N-isopropylimidazole was synthesized with slight modification according to procedures reported earlier.^37,38 Briefly, a solution of isopropylamine (14.8 g, 250 mmol, 1.00eq) in methanol (30 mL) was added within 90 min to a cooled (0°C) slurry of paraformaldehyde (7.89 g, 263 mmol, 1.05 eq) in methanol (30 mL). Subsequent addition of an aqueous glyoxal-solution (40%, 36.3 g, 250 mmol, 1.00eq) containing ammonium carbonate (12.0 g, 125 mmol, 0.50 eq) and methanol (60 mL) led to an orange solution, which was warmed to ambient temperature and stirred for 16 h. The solution was concentrated to yield a reddish-brown, viscous liquid. The product was obtained by vacuum distillation (2.2 × 10⁻² mbar, 55 °C) as a clear, almost colorless liquid (2.60 g, 23.6 mmol, 19%). ¹H NMR (400 MHz, CDCl₃): δ (ppm) = 7.55 (s, 1H), 7.04 (t, ²J_HH = 1.1 Hz, 1H), 6.95 (d, ²J_HH = 1.3 Hz, 1H), 4.34 (hept, ³J_HH = 6.7 Hz, 1H), 1.48 (d, ³J_HH = 6.7 Hz, 6H). ¹³C (101 MHz, CDCl₃): δ (ppm) = 135.1, 128.9, 116.6, 49.2, 23.7, 22.7. ESI-HRMS (m/z): calculated for C₆H₁₁N₂ ([M + H]⁺): 111.0922, found: 111.0917.

1,1′-Methylene-bis(3,3′-diisopropylimidazolium) dihexafluorophosphate (2)

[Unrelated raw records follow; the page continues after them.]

-- ==== Sys2Proof/Machine/Flags.lean ====
section
/-! DEFINITION. The 8-bit arithmetic (41_register_alu.md R133), and where other machines would have flags: this
hardware has none, no carry, overflow, zero or collision flag (10_state.md R30), so no flag is computed anywhere. -/

namespace Sys2Proof.Machine

/-- 8-bit addition, `(a + b) mod 256`; no carry out is kept (R133, R131). -/
def addBytes (a b : Byte) : Byte := a + b

/-- 8-bit equality, the one comparison (R133). It leaves no trace but in `pc` (R30). -/
def bytesEqual (a b : Byte) : Bool := a == b

end Sys2Proof.Machine
end

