-- ==== Sys2Proof/Machine/Alu.lean ====
section
/-! DEFINITION. The register file and ALU instructions (41_register_alu.md). -/

namespace Sys2Proof.Machine

/-- load-immediate (R130): `V[X] <- NN`. -/
def execLoadImmediate (x : RegIdx) (nn : Byte) (s : State) : Host.Outcome State Fault Refusal :=
  .next (advance (writeV s x nn))

/-- add-immediate (R131): `V[X] <- (V[X] + NN) mod 256`; no flag, and `VF` only when it is the destination. -/
def execAddImmediate (x : RegIdx) (nn : Byte) (s : State) : Host.Outcome State Fault Refusal :=
  .next (advance (writeV s x (addBytes (readV s x) nn)))

/-- load-index (R132): `I <- zext_16(NNN)`, unchecked. -/
def execLoadIndex (nnn : Field12) (s : State) : Host.Outcome State Fault Refusal :=
  .next (advance (writeI s (addressOperand nnn)))

end Sys2Proof.Machine
end

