-- ==== Sys2Proof/Machine/Step.lean ====
section
/-! DEFINITION. One step of the Engine (40_cycle_control.md R110), and placing an instruction where the next step
fetches it. -/

namespace Sys2Proof.Machine

/-- One step (R110): no step when faulted; the fetch, which may take `FetchOutOfBounds`; decode; execute. -/
def step (s : State) : Host.Outcome State Fault Refusal :=
  if s.fault = .noFault then
    match fetch s with
    | none => raiseFault .fetchOutOfBounds s
    | some w => exec (decodeWord w) s
  else .fault (.engineStopped s.fault)

/-- `s` with one instruction, in the opcode table's numbering, stored where `step` fetches next. Where the next step
could fetch nothing, that is mended too: the fault status is cleared, and a `pc` past 0x0FFE is put at the load
address; at any other state both are left as they are. The store stands for the host's `LOAD` (assumption log 6). -/
def State.withFetchWord (s : State) (nbits w : Nat) : State :=
  let pc := if 0x0FFE < s.pc.toNat then 0x200 else s.pc
  { s with mem := Memory.writeBytes s.mem pc.toNat (tableBytes nbits w), pc := pc, fault := .noFault }

end Sys2Proof.Machine
end

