-- ==== Sys2Proof/Laws/Memory.lean ====
section
/-! SUPPORT. The laws of working memory: a read after a write, bytes written in a row, and that every memory operation
keeps the canonical form. -/

namespace Sys2Proof.Machine

/-- The byte written is read back, and every other address reads as before. -/
theorem Memory.readWith_write (init : Nat → Byte) (m : List Host.Cell) (a : Nat) (b : Byte) (a' : Nat) :
    Memory.readWith init (Memory.write m a b) a' = if a' = a then b else Memory.readWith init m a' := by
  induction m with
  | nil => rfl
  | cons c rest ih =>
    obtain ⟨k, v⟩ := c
    simp only [Memory.write]
    split
    · rfl
    · split
      · subst k
        simp only [Memory.readWith]
        split <;> rfl
      · simp only [Memory.readWith, ih]
        split
        · subst a'
          simp [Ne.symm ‹_›]
        · rfl

theorem Memory.read_write (m : List Host.Cell) (a : Nat) (b : Byte) (a' : Nat) :
    Memory.read (Memory.write m a b) a' = if a' = a then b else Memory.read m a' :=
  Memory.readWith_write _ m a b a'

/-- Bytes written from `base` up are read back from there, and every other address reads as before. -/
theorem Memory.read_writeBytes (bytes : List Byte) (m : List Host.Cell) (base a : Nat) :
    Memory.read (Memory.writeBytes m base bytes) a =
      if base ≤ a ∧ a < base + bytes.length then bytes.getD (a - base) 0 else Memory.read m a := by
  induction bytes generalizing m base with
  | nil => simp [Memory.writeBytes]
  | cons b rest ih =>
    rw [Memory.writeBytes, ih, Memory.read_write]
    by_cases h1 : base + 1 ≤ a ∧ a < base + 1 + rest.length
    · have h2 : base ≤ a ∧ a < base + (b :: rest).length := by
        simp only [List.length_cons]; omega
      rw [if_pos h1, if_pos h2, show a - base = (a - (base + 1)) + 1 by omega, List.getD_cons_succ]
    · rw [if_neg h1]
      by_cases h3 : a = base
      · subst a
        simp
      · rw [if_neg h3, if_neg]
        simp only [List.length_cons]; omega

/-- A write inside working memory at or above `lo` keeps the canonical form above `lo`. -/
theorem Memory.wfFrom_write {m : List Host.Cell} {lo a : Nat} (b : Byte) (hlo : lo ≤ a) (ha : a < Config.memSize)
    (h : Memory.wfFrom lo m = true) : Memory.wfFrom lo (Memory.write m a b) = true := by
  induction m generalizing lo with
  | nil => simp [Memory.write, Memory.wfFrom, hlo, ha]
  | cons c rest ih =>
    obtain ⟨k, v⟩ := c
    simp only [Memory.wfFrom, Bool.and_eq_true, decide_eq_true_eq] at h
    obtain ⟨⟨h1, h2⟩, h3⟩ := h
    simp only [Memory.write]
    split
    · simp only [Memory.wfFrom, Bool.and_eq_true, decide_eq_true_eq]
      exact ⟨⟨hlo, ha⟩, ⟨by omega, h2⟩, h3⟩
    · split
      · subst k
        simp only [Memory.wfFrom, Bool.and_eq_true, decide_eq_true_eq]
        exact ⟨⟨hlo, ha⟩, h3⟩
      · simp only [Memory.wfFrom, Bool.and_eq_true, decide_eq_true_eq]
        exact ⟨⟨h1, h2⟩, ih (by omega) h3⟩

/-- Every write inside working memory keeps the canonical form. -/
theorem Memory.wf_write {m : List Host.Cell} {a : Nat} (b : Byte) (ha : a < Config.memSize)
    (h : Memory.wf m = true) : Memory.wf (Memory.write m a b) = true :=
  Memory.wfFrom_write b (Nat.zero_le a) ha h

/-- Bytes written inside working memory keep the canonical form. -/
theorem Memory.wf_writeBytes (bytes : List Byte) {m : List Host.Cell} {base : Nat}
    (hb : base + bytes.length ≤ Config.memSize) (h : Memory.wf m = true) :
    Memory.wf (Memory.writeBytes m base bytes) = true := by
  induction bytes generalizing m base with
  | nil => exact h
  | cons b rest ih =>
    rw [List.length_cons] at hb
    exact ih (by omega) (Memory.wf_write b (by omega) h)

/-- Nothing listed is the canonical form of power-on memory. -/
@[simp] theorem Memory.wf_nil : Memory.wf [] = true := rfl

end Sys2Proof.Machine
end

The title compound was synthesized analog to procedures reported earlier.³⁹ Briefly, N-isopropylimidazol (2.56 g, 23.3 mmol, 0.50 eq), dibromomethane (2.01 g, 11.6 mmol, 1.00eq), and THF (10mL) were placed in a pressure tube and heated to 130°C with stirring for 72 h. After cooling to room temperature, the white solids were filtered off and washed with THF (3 × 30mL) and diethyl ether (3 × 10mL). The solids were redissolved in water, and an excess of ammonium hexafluorophosphate was added as a saturated, aqueous solution with stirring. The resulting white slurry was stirred for another 1 h at an ambient temperature before the off-white raw product was filtered off and washed with water (3 × 30mL). Dissolution in a small amount of acetonitrile and precipitation with diethyl ether yielded a white solid which was filtered, washed with diethyl ether (3 × 10mL), and dried under reduced pressure to give 6.10 g (11.6 mmol, 85%) of 2 as white powder. ¹H NMR (400 MHz, DMSO-d6): δ (ppm) = 9.66 (br s, 2H), 8.10 (dd, ³J_HH = 1.9 Hz, ⁴J_HH = 1.9 Hz, 2H), 8.04 (dd, ³J_HH = 1.9 Hz, ⁴J_HH = 1.9 Hz, 2H), 6.67 (s, 2H), 4.71 (hept, ³J_HH = 6.7 Hz, 2H), 1.51 (d, ³J_HH = 6.7 Hz, 12H). ESI-HRMS (m/z): calculated for C₁₃H₂₂F₆N₄P ([M – PF₆]⁺): 379.1486, found: 379.1486. Elemental analysis: calculated for C₁₃H₂₂F₁₂N₄P₂: C 32.16%; H 4.16%; N 11.32%; found: C 31.71%; H 4.16%; N 11.24%.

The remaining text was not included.